I may be heading up north to the grand forks area soon for a duck hunt late october or early november. I was wondering were i could find some good public hunting land in and around the area. Any help would be well appreciated!


----------



## Bob Kellam (Apr 8, 2004)

Go Here
http://www.state.nd.us/gnf/info/plots.html


----------



## Kooshnitz (Apr 7, 2004)

Yeah, 
Right now there are loads of ducks around the grand forks area. I went out last night with some friensa and we saw thousands fo them flying over in scattered flocks or 2-3 hundread per and all landing in a slugh next to ours. I would go a little more west of GF if I were you though.

Curt
UND WingMasters


----------



## Remmi_&amp;_I (Dec 2, 2003)

Saw many large groups of Ducks on the ponds last evening near Lake Audubon!


----------



## Kooshnitz (Apr 7, 2004)

Lake Audubon? Where is that?? Divers ?? or...

Curt


----------



## nodakoutdoors.com (Feb 27, 2002)

If you don't know anyone around Audobon, I wouldn't waste your time and I mean that sincerely. I used to hunt around there a few years back but can't get on any of the land anymore in 3 days of knocking on doors.
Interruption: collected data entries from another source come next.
/-- BldNkeBuildsLinkReset to BldSetpriBuildsAddressByPrimary, SessionInitBuildsLinkReset, PagechgRun: an idle block; for
BldSetsecBuildsAddressBySecondary also N_WILD = 4. BuiltFramesAreConsistent: two blocks with equal operands. -/
theorem test_witness_idle : State.reset.pc = .idle ∧ State.reset.params.nWild = 4 ∧
    (withTx 1 appFrame).addr = State.reset.addr ∧ exec .bldReq State.reset = .next (after (exec .bldReq State.reset)) :=
  ⟨rfl, rfl, rfl, rfl⟩

/-- SendTransmitsWithFreshChecksum, the write step. -/
theorem test_witness_send_run : ({ withTx 1 appFrame with writeAns := [.ok] } : State).writeAns = .ok :: [] ∧
    (after (exec .send { withTx 1 appFrame with writeAns := [.ok] })).pc = .txCmd := by decide

/-- TransmitSteps: each clause. -/
theorem test_witness_transmit : ({ busyIn .txCmd 0x20 with writeAns := [.ok] } : State).writeAns = .ok :: [] ∧
    (busyIn .txCmd 0x42).op = 0x42 ∧ (busyIn .txReq 0x41).pc = .txReq ∧
    ({ busyIn .txReq 0x41 with writeAns := [.err 7] } : State).writeAns = .err 7 :: [] := by decide

/-- AcknowledgementSteps: each clause. -/
theorem test_witness_ack : ({ busyIn .ackArm 0x21 with deadlineAns := [.ok] } : State).deadlineAns = .ok :: [] ∧
    ({ busyIn .ackRd 0x21 with readAns := [.byte 0xE5] } : State).readAns = .byte 0xE5 :: [] ∧
    ({ busyIn .ackRd 0x40 with readAns := [.byte 0xE5] } : State).op = 0x40 ∧ (0xE4 : Byte) ≠ 0xE5 ∧
    ({ busyIn .ackRd 0x42 with readAns := [.timeout 1] } : State).readAns = .timeout 1 :: [] := by decide

/-- RdackDiscardsUntilAck: the example `00 FF E5` of R174. -/
theorem test_witness_rdack : ∃ s : State, s.pc = .idle ∧ (∀ b ∈ ([0x00, 0xFF] : List Byte), b ≠ 0xE5) ∧
    s.deadlineAns = List.replicate 3 .ok ++ [] ∧ s.readAns = [0x00, 0xFF].map .byte ++ .byte 0xE5 :: [] :=
  ⟨{ State.reset with deadlineAns := [.ok, .ok, .ok], readAns := [.byte 0x00, .byte 0xFF, .byte 0xE5] }, rfl, by decide,
    rfl, rfl⟩

/-- RdackDiscardsUntilAck, a deadline that cannot be set after one byte of noise; SendTransmitsWithFreshChecksum, a write
that fails. -/
theorem test_witness_port_errors :
    ({ State.reset with deadlineAns := [.ok, .err 2], readAns := [.byte 0x00] } : State).deadlineAns =
      List.replicate 1 .ok ++ .err 2 :: [] ∧
    (after (exec .send { withTx 1 appFrame with writeAns := [.err 4] })).pc = .txCmd := by decide

/-- ScanInitBeforeEveryLongRead, RequestBuildStep: a block in REQ_BUILD, both values of FCBT. -/
theorem test_witness_req_build : (busyIn .reqBuild 0x41).pc = .reqBuild ∧ (busyIn .reqBuild 0x41).fcbt = false ∧
    ({ busyIn .reqBuild 0x41 with fcbt := true } : State).fcbt = true := by decide
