-- ==== Sys2Proof/Machine/Bits.lean ====
section
/-! DEFINITION. Bit fields, extension and byte order of bytes and words (00_scope.md R6). -/

namespace Sys2Proof.Machine

/-- `lo8(w) = w[7:0]` (R6). -/
def lo8 (w : Word) : Byte := w.extractLsb' 0 8

/-- `hi8(w) = w[15:8]` (R6): the page of an address. -/
def hi8 (w : Word) : Byte := w.extractLsb' 8 8

/-- `hi ∥ lo`, the word `hi * 256 + lo` (R6). -/
def mkWord (hi lo : Byte) : Word := hi ++ lo

/-- `zext_16(b)`: the byte read as a word (R6), an address in page 0. -/
def zext (b : Byte) : Word := b.setWidth 16

/-- `sext_8(b)` as a word, for adding to an address modulo 2^16 (R6). -/
def sext (b : Byte) : Word := b.signExtend 16

/-- The stack address `0x0100 + S` (10_state.md R27): the read-only view SP. -/
def stackAddr (s : Byte) : Word := 0x0100#16 + zext s

end Sys2Proof.Machine
end

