-- ==== Sys2Proof/Tests/Slice0.lean ====
section
/-! SUPPORT. The model's own tests: the well-formedness smoke, decoding of words written out from the spec's
tables, one step of each instruction against 95_test_vectors.md, and a witness for the hypotheses of each
statement. -/

namespace Sys2Proof.Tests

open Sys2Proof Sys2Proof.Machine Sys2Proof.Statements

/-! ## Helpers -/

/-- The next state of an outcome. -/
def nextOf (o : Host.Outcome State Fault Refusal) : Option State :=
  match o with
  | .next t => some t
  | .fault _ => none
  | .refused _ => none

/-- The fault of an outcome. -/
def faultOf (o : Host.Outcome State Fault Refusal) : Option Fault :=
  match o with
  | .next _ => none
  | .fault r => some r
  | .refused _ => none

/-- The refusal of an outcome. -/
def refusalOf (o : Host.Outcome State Fault Refusal) : Option Refusal :=
  match o with
  | .next _ => none
  | .fault _ => none
  | .refused r => some r

/-- The vectors' start: as Reset leaves it, PC at 0x0200, inside Execute with budget 1. -/
def start : State := { State.reset with pc := 0x0200#16, cycles := 1 }

/-- The host pokes single bytes. -/
def withBytes (l : List (Word × Byte)) (st : State) : State := l.foldl (fun st e => st.poke e.1 e.2) st

/-- The state with a program at PC. -/
def program (bytes : List Byte) (st : State) : State := pokeBytes st.pc bytes st

/-- One step of a program at PC. -/
def after (bytes : List Byte) (st : State) : Option State := nextOf (step (program bytes st))

/-- The instruction NMOS151 decodes from bytes that are exactly its length. -/
def decoded (bytes : List Byte) : Option Instr :=
  match decode .nmos151 bytes with
  | .ok (i, []) => some i
  | _ => none

/-- Bytes that do not decode. -/
def undecodable (p : Profile) (bytes : List Byte) : Bool :=
  match decode p bytes with
  | .ok _ => false
  | .error _ => true

/-! ## Well-formedness: what is not an instruction of the profile is refused -/

theorem test_wf_refuses_nop_in_doc4 : Instr.wf .doc4 .nop = false := by decide
theorem test_wf_refuses_lda_absolute_in_doc4 : Instr.wf .doc4 (.ldaAbs 0x1234#16) = false := by decide
theorem test_wf_accepts_doc4_four :
    (Instr.wf .doc4 (.ldaImm 0x00#8) && Instr.wf .doc4 (.ldaZp 0xFF#8) && Instr.wf .doc4 (.ldaZpX 0x10#8) &&
      Instr.wf .doc4 (.jsr 0xFFFF#16)) = true := by decide
theorem test_wf_accepts_nop_in_nmos151 : Instr.wf .nmos151 .nop = true := by decide

/-! ## Decoding: every constructor, from its rule's table; and what does not decode -/

/-- R86, R113, and bytes that end inside an instruction. -/
theorem test_decode_rejects :
    ([[], [0x02#8, 0x00#8, 0x00#8], [0x89#8, 0x01#8], [0xFF#8], [0xA9#8], [0x4C#8, 0x00#8]].map
      (undecodable .nmos151)) = [true, true, true, true, true, true] := by decide

/-- R85: DOC4 decodes four opcodes. -/
theorem test_decode_doc4 :
    ([[0xA9#8, 0x42#8], [0xA5#8, 0x42#8], [0xB5#8, 0x42#8], [0x20#8, 0x34#8, 0x12#8], [0xEA#8], [0x00#8]].map
      (undecodable .doc4)) = [false, false, false, false, true, true] := by decide

/-- The table's numbering: the operand's low byte is bits 15..8 of the word (R82). -/
theorem test_decode_table_word : decodeTableWord 24 0x12344C = some (.jmpAbs 0x1234#16) := by decide

/-- Operand bits above the table's are zero. -/
theorem test_decode_table_word_short : decodeTableWord 8 0xBD = some (.ldaAbsX 0x0000#16) := by decide
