-- ==== Sys2Proof/WellFormed.lean ====
section
/-! DEFINITION. When the operands of an instruction are ones its encoding can hold (30_encoding.md R92, R95). The
register numbers and raw fields fit by their types; the assembled immediates are checked here. -/

namespace Sys2Proof

/-- An I- or S-format immediate: the sign extension of its low 12 bits (R95). -/
abbrev fitsImm12 (imm : Word) : Bool := (imm.extractLsb' 0 12).signExtend 32 == imm

/-- A B-format immediate: an even byte offset, the sign extension of its low 13 bits (R95). -/
abbrev fitsImmB (imm : Word) : Bool :=
  imm.extractLsb' 0 1 == 0#1 && (imm.extractLsb' 0 13).signExtend 32 == imm

/-- A U-format immediate: the low 12 bits are 0 (R95). -/
abbrev fitsImmU (imm : Word) : Bool := imm.extractLsb' 0 12 == 0#12

/-- A J-format immediate: an even byte offset, the sign extension of its low 21 bits (R95). -/
abbrev fitsImmJ (imm : Word) : Bool :=
  imm.extractLsb' 0 1 == 0#1 && (imm.extractLsb' 0 21).signExtend 32 == imm

/-- Every operand is one that the row's encoding can hold. -/
def Instr.wf : Instr → Bool
  | .add _ _ _ => true
  | .sub _ _ _ => true
  | .sll _ _ _ => true
  | .slt _ _ _ => true
  | .sltu _ _ _ => true
  | .xor _ _ _ => true
  | .srl _ _ _ => true
  | .sra _ _ _ => true
  | .or _ _ _ => true
  | .and _ _ _ => true
  | .addi _ _ imm => fitsImm12 imm
  | .slti _ _ imm => fitsImm12 imm
  | .sltiu _ _ imm => fitsImm12 imm
  | .xori _ _ imm => fitsImm12 imm
  | .ori _ _ imm => fitsImm12 imm
  | .andi _ _ imm => fitsImm12 imm
  | .slli _ _ _ => true
  | .srli _ _ _ => true
  | .srai _ _ _ => true
  | .lui _ imm => fitsImmU imm
  | .auipc _ imm => fitsImmU imm
  | .jal _ imm => fitsImmJ imm
  | .jalr _ _ imm => fitsImm12 imm
  | .beq _ _ imm => fitsImmB imm
  | .bne _ _ imm => fitsImmB imm
  | .blt _ _ imm => fitsImmB imm
  | .bge _ _ imm => fitsImmB imm
  | .bltu _ _ imm => fitsImmB imm
  | .bgeu _ _ imm => fitsImmB imm
  | .ecall => true
  | .ebreak => true
  | .csrrw _ _ _ => true
  | .csrrs _ _ _ => true
  | .csrrc _ _ _ => true
  | .csrrwi _ _ _ => true
  | .csrrsi _ _ _ => true
  | .csrrci _ _ _ => true
  | .fence _ _ _ _ _ => true
  | .fenceI _ _ _ => true
  | .mul _ _ _ => true
  | .mulh _ _ _ => true
  | .mulhsu _ _ _ => true
  | .mulhu _ _ _ => true
  | .div _ _ _ => true
  | .divu _ _ _ => true
  | .rem _ _ _ => true
  | .remu _ _ _ => true
  | .lb _ _ imm => fitsImm12 imm
  | .lh _ _ imm => fitsImm12 imm
  | .lw _ _ imm => fitsImm12 imm
  | .lbu _ _ imm => fitsImm12 imm
  | .lhu _ _ imm => fitsImm12 imm
  | .sb _ _ imm => fitsImm12 imm
  | .sh _ _ imm => fitsImm12 imm
  | .sw _ _ imm => fitsImm12 imm
  | .lrW _ _ _ _ => true
  | .scW _ _ _ _ _ => true
  | .amoswapW _ _ _ _ _ => true
  | .amoaddW _ _ _ _ _ => true
  | .amoxorW _ _ _ _ _ => true
  | .amoandW _ _ _ _ _ => true
  | .amoorW _ _ _ _ _ => true
  | .amominW _ _ _ _ _ => true
  | .amomaxW _ _ _ _ _ => true
  | .amominuW _ _ _ _ _ => true
  | .amomaxuW _ _ _ _ _ => true
  | .flw _ _ _ => true
  | .fsw _ _ _ => true
  | .fmaddS _ _ _ _ _ => true
  | .fmsubS _ _ _ _ _ => true
  | .fnmsubS _ _ _ _ _ => true
  | .fnmaddS _ _ _ _ _ => true
  | .faddS _ _ _ _ => true
  | .fsubS _ _ _ _ => true
  | .fmulS _ _ _ _ => true
  | .fdivS _ _ _ _ => true
  | .fsqrtS _ _ _ => true
  | .fsgnjS _ _ _ => true
  | .fsgnjnS _ _ _ => true
  | .fsgnjxS _ _ _ => true
  | .fminS _ _ _ => true
  | .fmaxS _ _ _ => true
  | .fcvtWS _ _ _ => true
  | .fcvtWuS _ _ _ => true
  | .fmvXW _ _ => true
  | .feqS _ _ _ => true
  | .fltS _ _ _ => true
  | .fleS _ _ _ => true
  | .fclassS _ _ => true
  | .fcvtSW _ _ _ => true
  | .fcvtSWu _ _ _ => true
  | .fmvWX _ _ => true

end Sys2Proof
end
It's just east of Sakakawea.


----------



## Remmi_&amp;_I (Dec 2, 2003)

AMEN Chris, used to be able to hunt ducks and geese over there all the time..........even on tightly posted land. Now, that area has so many pits dug for leasee's that it is sickening. My dad's friend lets me hunt on his very small spread but that is only 1-2 times a year.


----------



## prairie hunter (Mar 13, 2002)

Banker out of central ND has bought or leased much of the best land on the S and E sides of the refuge.


----------



## wifflewidgeon (Oct 7, 2004)

Thanks for all the advice guys, I have relatives up in grand forks and i know how helpfull north dakotans can be. I just love the attitude you have. I contacted my uncle and ill be hunting a few lakes around the devils lake area which from what ive been seeing on the internet should be awesome. Good luck to everyone!


----------



## Kooshnitz (Apr 7, 2004)

I hunted in Minnesota last weekend and there are a lot of divers down, the real birds are strting to come here actually, no more wasting my time on da puddlers...haha. How has everyone esle been doing? Seen many divers??

Curt


----------



## kingme88 (Sep 22, 2004)

seen a few bills by alexandria last weekend. there comin


----------



## Kooshnitz (Apr 7, 2004)

I was hunting on a diver lake by the roseau area, decent amount of birds. Anyone else been NW of Grand forks??

Curt
Divers for Life


----------



## recker (Oct 12, 2003)

hunted the west metro on minneapolis the last few nights and got a few teal each time. Have not seen any type of a migration as of yet.


----------



## Kooshnitz (Apr 7, 2004)

Sweet. Well I am out now with a friend towards Michigan area. Good luck to you all this weekend! Just going for satirday though, got homecomming sat night, studying LOTS on sunday and then Big and Rich concert at the alerus on sunday night. laters

Curt
UND WingMaster


----------